Warum habt Ihr Euch dafür entschieden, für Voelkel eine Gemeinwohl-Bilanz zu erstellen?

Wir betrachten uns als permanente Pioniere und geben unsere erarbeiteten Werte gerne weiter. Die GWÖ-Bilanz ist dabei ein kostbares Thema, das nach außen kommuniziert werden muss. Sie ist ein unglaublich wichtiges gesellschaftliches Instrument, weil dabei klar dargelegt wird, wie grundlegend strukturell die Probleme sind. Andererseits ist die GWÖ-Bilanz auch unternehmensintern ein guter Spiegel. Man sieht, was man alles erreicht hat, erkennt aber auch, wo noch weiteres Potenzial brach liegt.
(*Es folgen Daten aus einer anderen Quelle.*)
-- ==== Sys2Proof/Laws/Wait.lean ====
section
/-! SUPPORT. What a wait can do: on the way only the transport moves and the schedule is used up; at its end the
condition holds or the wait has expired; without a bound it never expires. -/

namespace Sys2Proof.Machine

/-- What the transport's moves and the use of the schedule keep. -/
structure KeptByTransport (P : State → Prop) : Prop where
  move : ∀ s, P s → P (txMove s)
  sched : ∀ s ks, P s → P { s with sched := ks }

variable {P : State → Prop}

theorem KeptByTransport.interleave (h : KeptByTransport P) {s : State} (hs : P s) : P (interleave s) := by
  unfold Machine.interleave
  split
  · exact hs
  · exact txMoves_keeps h.move _ _ (h.sched _ _ hs)

theorem KeptByTransport.fairMove (h : KeptByTransport P) {s : State} (hs : P s) : P (fairMove s) := by
  unfold Machine.fairMove
  split
  · exact h.move _ hs
  · exact hs

/-- The end of a wait: the condition holds, or the wait has expired and the request is over. -/
theorem await_cases (h : KeptByTransport P) (c : WaitFor) (n : Nat) :
    ∀ s, P s → (∃ t, await c n s = .ok t ∧ P t ∧ c.met t = true) ∨
      (∃ t, await c n s = .expired (timeOut t) ∧ P t ∧ c.met t = false) := by
  induction n with
  | zero =>
    intro s hs
    simp only [await]
    by_cases hm : c.met (Machine.interleave s) = true
    · exact .inl ⟨_, by simp [hm], h.interleave hs, hm⟩
    · exact .inr ⟨_, by simp [hm], h.interleave hs, by simpa using hm⟩
  | succ n ih =>
    intro s hs
    simp only [await]
    by_cases hm : c.met (Machine.interleave s) = true
    · exact .inl ⟨_, by simp [hm], h.interleave hs, hm⟩
    · simp only [hm]
      exact ih _ (h.fairMove (h.interleave hs))

theorem txMoves_work_le (n : Nat) (s : State) : (txMoves n s).bus.work ≤ s.bus.work := by
  induction n generalizing s with
  | zero => simp [txMoves]
  | succ n ih => exact Nat.le_trans (ih _) (by rw [txMove_work]; omega)

theorem interleave_work_le (s : State) : (interleave s).bus.work ≤ s.bus.work := by
  unfold interleave
  split
  · exact Nat.le_refl _
  · exact txMoves_work_le _ _

theorem met_of_work_zero {s : State} (h : s.bus.work = 0) (c : WaitFor) : c.met s = true := by
  have h := work_zero.1 h
  cases c
  · simp [WaitFor.met, txe, h, Transport.empty]
  · simp [WaitFor.met, bsy, h, Transport.empty]

theorem txMoves_cfg (n : Nat) (s : State) : (txMoves n s).cfg = s.cfg :=
  txMoves_keeps (P := fun t => t.cfg = s.cfg) (fun t h => by rw [(txMove_frame t).cfg_eq, h]) n s rfl

theorem interleave_cfg (s : State) : (interleave s).cfg = s.cfg := by
  unfold interleave
  split
  · rfl
  · exact txMoves_cfg _ _

/-- Without a bound a wait never expires (40_transport.md R135). -/
theorem await_completes (c : WaitFor) (n : Nat) :
    ∀ s, s.cfg.busTimeout = none → s.bus.work ≤ n → ∃ t, await c n s = .ok t := by
  induction n with
  | zero =>
    intro s _ hw
    have : (interleave s).bus.work = 0 := Nat.le_zero.1 (Nat.le_trans (interleave_work_le s) hw)
    exact ⟨interleave s, by simp [await, met_of_work_zero this c]⟩
  | succ n ih =>
    intro s hc hw
    simp only [await]
    split
    · exact ⟨_, rfl⟩
    · apply ih
      · unfold fairMove
        split <;> simp [(txMove_frame _).cfg_eq, interleave_cfg, hc]
      · have h1 := interleave_work_le s
        have h2 : fairMove (interleave s) = txMove (interleave s) := by
          simp [fairMove, interleave_cfg, hc]
        rw [h2, txMove_work]
        omega

/-- An unbounded wait ends with its condition, everything the transport keeps kept. -/
theorem await_unbounded (h : KeptByTransport P) (c : WaitFor) {s : State} (hc : s.cfg.busTimeout = none) (hs : P s) :
    ∃ t, await c (waitBudget s) s = .ok t ∧ P t ∧ c.met t = true := by
  have hw : waitBudget s = s.bus.work := by simp [waitBudget, hc]
  obtain ⟨t, ht⟩ := await_completes c (waitBudget s) s hc (by simp [hw])
  rcases await_cases h c (waitBudget s) s hs with ⟨u, hu, hp, hm⟩ | ⟨u, hu, _⟩
  · exact ⟨u, hu, hp, hm⟩
  · rw [ht] at hu; cases hu

theorem met_idle {s : State} : WaitFor.idle.met s = true ↔ s.bus = Transport.empty := by
  simp only [WaitFor.met, Bool.not_eq_true']
  exact bsy_eq_false

theorem met_ready {s : State} : WaitFor.ready.met s = true ↔ s.bus.txbuf = none := by
  simp [WaitFor.met, txe]

end Sys2Proof.Machine
end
Bio stand bislang für pestizidfreie Landwirtschaft und „gut für mich“. Im Moment haben wir die historische Chance, Bio grundlegend weiter zu entwickeln. Menschen kaufen Bio aus anderen Motiven heraus. Sie wollen nicht nur für sich etwas Gutes tun, sondern die Welt retten. Die Sekundärnutzen von Bio wie Pestizidfreiheit, Grundwasserschutz, Artenvielfalt und Klimaschutz sehe ich als Primärnutzen. Ich glaube, es ist die Aufgabe der alten Pioniere, auch die neuen Pioniere zu sein.